I am working with GAP 4 and trying to check whether a finitely presented group is infinite.
Since the Size-function dies on me I followed the suggestion in the GAP manual to try working with the low index subgroups.
Based on https://www.gap-system.org/Doc/Examples/cavicchioli.html I came up with the following code:
F:=FreeGroup(["f1", "f2", "t1", "t2", "t3"]);
AssignGeneratorVariables(F);
T:=F/[f1^2,f2^2,t1^3,t3^3,(t2)^5,(t1*f1)^2,t3^-1*f1*t2,f2*t2^-1*t1^-1];
maxIndex:=30;
u := LowIndexSubgroupsFpGroup(T,TrivialSubgroup(T),maxIndex);
u := Filtered(u,i->Index(T,i)>1);
Collected(List(u,i->IsInfiniteAbelianizationGroup(i)));
Which gives me the result: [ [ true, 1 ], [ false, 30 ] ]

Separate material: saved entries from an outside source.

-- ==== Sys2Proof/Syntax.lean ====
section
/-! DEFINITION. The syntax of the WJZ4-415: one constructor of `Instr` for each row of spec/opcode_table.json
(the slot operations of 05 R93 with their operand fields, and the device events of 95_what_each_step_holds.md). -/

namespace Sys2Proof

/-- Register numbers of the operand fields (05 R91). -/
abbrev GReg := BitVec 6
abbrev VReg := BitVec 6
abbrev AReg := BitVec 4
abbrev KReg := BitVec 4
abbrev SReg := BitVec 4
/-- A predicate field; 96 to 127 are illegal (05 R91, R95). -/
abbrev PReg := BitVec 7
/-- An accumulator tile, a weight slot or a loop counter. -/
abbrev CReg := BitVec 2

/-- The eight slots of a bundle in PRES order (05 R85). -/
inductive Slot where
  | S | V0 | V1 | M | L | W | C | Y
  deriving DecidableEq, Repr

/-- The conditions of CMP, CMPI, BRC and VCMP (06 R117). -/
inductive Cond where
  | eq | ne | lt | ge | le | gt | ltn | gen | len | gtn | bs | bc
  deriving DecidableEq, Repr

/-- The conditions of VFCMP (07 R141). -/
inductive FCond where
  | eq | ne | lt | ge | le | gt | un | ord
  deriving DecidableEq, Repr

/-- What AGET reads (06 R119): the whole register, the offset, the ID or the stride. -/
inductive AgetSel where
  | whole | offset | ident | stride
  deriving DecidableEq, Repr

/-- The register files CHK compares (06 R132). -/
inductive ChkKind where
  | g | v | a | k
  deriving DecidableEq, Repr

/-- Saturation of VADD, VSUB and VABS (07 R138). -/
inductive Sat where
  | wrap | ss | us
  deriving DecidableEq, Repr

/-- The third operand of a binary lane operation (07 R138): a register or a 16-bit signed immediate. -/
inductive VSrc where
  | reg (v : VReg)
  | imm (i : BitVec 16)
  deriving DecidableEq, Repr

/-- The format operand of VCVT and VCVTS (07 R146): a code of R67, a lane integer, or a format slot. -/
inductive CvtFmt where
  | code (c : BitVec 5)
  | i32
  | u32
  | slot (n : BitVec 5)
  deriving DecidableEq, Repr

/-- The position operand of VBFX and VBFI (07 R148). -/
inductive BitPos where
  | reg (v : VReg)
  | imm (p : BitVec 5)
  deriving DecidableEq, Repr

/-- The amount operand of VFSH (07 R148). -/
inductive FunAmt where
  | reg (v : VReg)
  | imm (a : BitVec 6)
  deriving DecidableEq, Repr

/-- The source of VBCAST (07 R150). -/
inductive BcastSrc where
  | g (r : GReg)
  | lane (v : VReg) (l : BitVec 6)
  deriving DecidableEq, Repr

/-- The three forms of KMOV (07 R155). -/
inductive KmovForm where
  | kk (kd ks : KReg)
  | kg (kd : KReg) (gs : GReg)
  | gk (gd : GReg) (ks : KReg)
  deriving DecidableEq, Repr

/-- The result forms of SCNT (13 R271). -/
inductive ScntMode where
  | n | u | b
  deriving DecidableEq, Repr

/-- The panel modes of MLDW (08 R165). -/
inductive MldwMode where
  | dense | pair | masked
  deriving DecidableEq, Repr

/-- A scratchpad operand (08 R162): immediate, or the offset of an address register. -/
inductive SpPos where
  | direct (bank : BitVec 6) (row : BitVec 11)
  | indirect (a : AReg)
  deriving DecidableEq, Repr

/-- The target of a drain (08 R170). -/
inductive DrainTgt where
  | sp (bank : BitVec 6) (row : BitVec 11) (fo : BitVec 5)
  | mem (a : AReg) (imm : BitVec 32)
  deriving DecidableEq, Repr

/-- The two forms of LDS (09 R185): a vector row, or n bytes at an offset of one bank. -/
inductive LdsForm where
  | vec (vd : VReg) (km : KReg)
  | scalar (gd : GReg) (byte : BitVec 6) (sz : BitVec 2) (sx : BitVec 1)
  deriving DecidableEq, Repr

/-- How STV and STG read a lane (09 R193). -/
inductive LaneTy where
  | f32 | i32 | u32
  deriving DecidableEq, Repr

/-- A place of a copy (10 R201). -/
inductive Place where
  | mem (a : AReg)
  | sp (bank : BitVec 6) (row : BitVec 11)
  deriving DecidableEq, Repr

/-- The two places of CPY and CPYX, with the direction they imply (10 R202). -/
structure Places where
  dst : Place
  src : Place
  deriving DecidableEq, Repr

/-- The follow-on command of CPYW (10 R202). -/
inductive FollowOn where
  | mgemm | mattn | mdrain | mdraina
  deriving DecidableEq, Repr

/-- The residency hints (12 R250). -/
inductive Hint where
  | none | soon | done | nozip | nodrop
  deriving DecidableEq, Repr

/-- The selectors of TINFO (12 R261). -/
inductive TinfoSel where
  | state | size | base | nud | cur
  deriving DecidableEq, Repr

/-- The selectors of KVPOS (12 R261). -/
inductive KvposSel where
  | at_ | next | live
  deriving DecidableEq, Repr

/-- The selectors of KVINFO (12 R261). -/
inductive KvinfoSel where
  | next | pages | tags | live | shape | state
  deriving DecidableEq, Repr

/-- The scopes (10 R212, 11 R235). -/
inductive Scope where
  | core | gang | die | pkg | sys
  deriving DecidableEq, Repr

/-- One of the 512 contexts: a core ID (die in [7:6], core in [5:0], 01 R12) and ctx0 or ctx1. -/
structure CtxId where
  core : BitVec 8
  ctx : Bool
  deriving DecidableEq, Repr

/-- A gang of a launch (02 R25). Recipe tasks are solo gangs of their home die's recipe launch (12 R253),
whose launch ID the model writes as 2^24 + the number of the record. -/
structure GangId where
  lid : Nat
  wave : BitVec 16
  gang : BitVec 16
  deriving DecidableEq, Repr

/-- A unit of completion (02 R38). -/
inductive UnitRef where
  | gang (g : GangId)
  | wave (lid : Nat) (w : BitVec 16)
  | launch (lid : Nat)
  deriving DecidableEq, Repr

/-- The read-modify-writes of the atomics (09 R197). -/
inductive AtomicOp where
  | add | and | or | xor | min | max | minn | maxn | swp | cas | fadd
  deriving DecidableEq, Repr

/-- The state of a line held in an L1 (20 R362); `nc` is a valid line of a non-coherent page (11 R231).
State I is the line's absence. -/
inductive LineSt where
  | s | e | m | nc
  deriving DecidableEq, Repr

/-- What an invalidation message asks of an L1 (20 R363). -/
inductive Recall where
  | inv | toS | toI
  deriving DecidableEq, Repr

/-- A unit of residency (12 R245, R257): a tensor, a page of a KV sequence, or a page of the flat window, named by its
leaf's address and size. -/
inductive Item where
  | tensor (id : BitVec 24)
  | kv (id : BitVec 24) (page : BitVec 16)
  | flat (leafPa size : Nat)
  deriving DecidableEq, Repr

/-- What a reply to a frozen context carries (05 R100). -/
inductive Reply where
  | done
  | g (r : GReg) (v : Word)
  | pair (r : GReg) (v : BitVec 128)
  | pred (p : PReg) (b : Bool)
  | fault (slot : Slot) (code : BitVec 16) (tval : Word) (bundle : BAddr)
  | acq (scope : Scope) (va : Nat)
  deriving DecidableEq, Repr

/-- The device events as data: what the agenda, the links and the inputs of the machine hold. Each is a constructor of
`Instr` too, of the same name and arguments, and both have the one meaning (Lean's compiler can build no value of a
constructor beyond the 244th, so the machine keeps its events in this type and not in `Instr`). -/
inductive Event where
  | spawnPost (x : CtxId) (id : Nat) (q : BitVec 4) (lba : BitVec 57) (dbg : Bool) (cookie : Word)
  | nullBundle
  | mldwFillLand (x : CtxId) (ws : CReg) (fill : Nat)
  | scratchpadDrainRow (x : CtxId) (drain row : Nat)
  | memoryDrainRow (x : CtxId) (drain row : Nat)
  | engineDc (core : BitVec 8)
  | piccoloResidencyResume (x : CtxId)
  | pageLanded (core : BitVec 8) (bank row : Nat) (page : BitVec 16)
  | l1Fill (core : BitVec 8) (line : Nat) (data : LineData) (st : LineSt) (guardTag : Nat) (poison : Bool)
  | refillComplete (item : Item)
  | lineDrain (x : CtxId) (id : Nat)
  | atomicAtHome (x : CtxId) (id : Nat) (op : AtomicOp) (pa n : Nat) (a b : BitVec 128) (dst : Option GReg)
  | replyArrival (x : CtxId) (id : Nat) (r : Reply)
  | monitorArm (x : CtxId) (id : Nat) (mon : BitVec 12) (pa : Nat)
  | spuriousMonitorEvent (x : CtxId) (mon : BitVec 12)
  | copyBlockIssue (x : CtxId) (job block : Nat)
  | copyBlockLand (x : CtxId) (job block : Nat)
  | barrierArrival (g : GangId) (bar : BitVec 11) (src : Option CtxId) (id : Nat)
  | relPerform (x : CtxId) (id pa : Nat)
  | fenceComplete (x : CtxId)
  | holdRelease (x : CtxId)
  | holdTimeout (x : CtxId)
  | memoryTimeout (x : CtxId)
  | progressWatchdog (x : CtxId)
  | hardWatchdog (x : CtxId)
  | shadowLatchSquash (core : BitVec 8)
  | regulatorSettleEnd (core : BitVec 8)
  | takeAsyncRequest (x : CtxId)
  | preemptRequest (x : CtxId)
  | pickup (x : CtxId) (task : Nat)
  | writeBack (x : CtxId)
  | taskRelease (x : CtxId)
  | unitCompletion (u : UnitRef)
  | completionEntryPost (u : UnitRef)
  | doorbell (die : BitVec 2) (q : BitVec 4)
  | schdb (die : BitVec 2) (q : BitVec 4)
  | takeCommand (die : BitVec 2)
  | admitGang (die : BitVec 2)
  | gangReservation (g : GangId)
  | priorityPromotion (task : Nat)
  | migrationRequest (core : BitVec 8)
  | migration (src dst : BitVec 8)
  | dutyTakesEffect (x : CtxId)
  | thermalDutyUpdate (core : BitVec 8)
  | gets (core : BitVec 8) (line : Nat) (coh : Bool) (guardTag : Nat)
  | getm (core : BitVec 8) (line : Nat)
  | putm (core : BitVec 8) (line : Nat)
  | invalidation (core : BitVec 8) (line : Nat) (kind : Recall)
  | invalidationAck (core : BitVec 8) (line : Nat) (data : Option LineData)
  | residencyAction (die : BitVec 2) (tier : BitVec 2)
  | residencyActionFinish (item : Item)
  | sramThermalShutdown (die : BitVec 2)
  | loopLost (loopB : Bool)
  | loopRecovered (loopB : Bool)
  | tableChange
  | shutdownStop
  | blackboxSquashWindow (core : BitVec 8)
  | coldReset
  | warmReset
  | maintenanceReset (mode : BitVec 2)
  | laneLendTimeout (die : BitVec 2) (pair : BitVec 5)
  | mgnWrite (core : BitVec 8) (val : Word)
  | registerWrite (x : CtxId) (num : BitVec 10) (val : Word)
  | hostWrite (func : BitVec 2) (bar0 : Bool) (off n data : Nat)
  | hostRead (func : BitVec 2) (bar0 : Bool) (off n : Nat)
  | functionLevelReset (func : BitVec 2)
  | acmd (func : BitVec 2)
  | attestationReportDone (func : BitVec 2)
  | lkctlUp (die peer : BitVec 2)
  | dataFlit (src dst : BitVec 2) (m : BitVec 3) (ok : Bool)
  | acknowledgement (src dst : BitVec 2) (m : BitVec 3) (ack : BitVec 12)
  | nak (src dst : BitVec 2) (m : BitVec 3) (ack : BitVec 12)
  | ackTimer (src dst : BitVec 2) (m : BitVec 3)
  | replayTimeout (src dst : BitVec 2) (m : BitVec 3)
  | crcWindowClose (src dst : BitVec 2) (m : BitVec 3)
  | retrainComplete (src dst : BitVec 2) (m : BitVec 3) (ok : Bool)
  | linkDead (p q : BitVec 2)
  | linkStateUpdate (die : BitVec 2) (live : BitVec 6) (version : BitVec 16)
  | drainMarker (die peer : BitVec 2) (m : BitVec 3) (seq : BitVec 12)
  | drainRound (die peer : BitVec 2)
  | illegalEncoding (mask : BitVec 9)
  deriving DecidableEq, Repr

Can this be counted as a proof that the finitely presented group above is infinite?
This question is related to Finding low-index normal subgroups of finitely presented groups in GAP.
Yes, I believe so.
If the abelianisation $G^{{\rm ab}}$ of a group $G$ is infinite, so is $G$. If a subgroup $G$ of a group $H$ is infinite, so is $H$.
I don't see any obvious mistakes in your programme.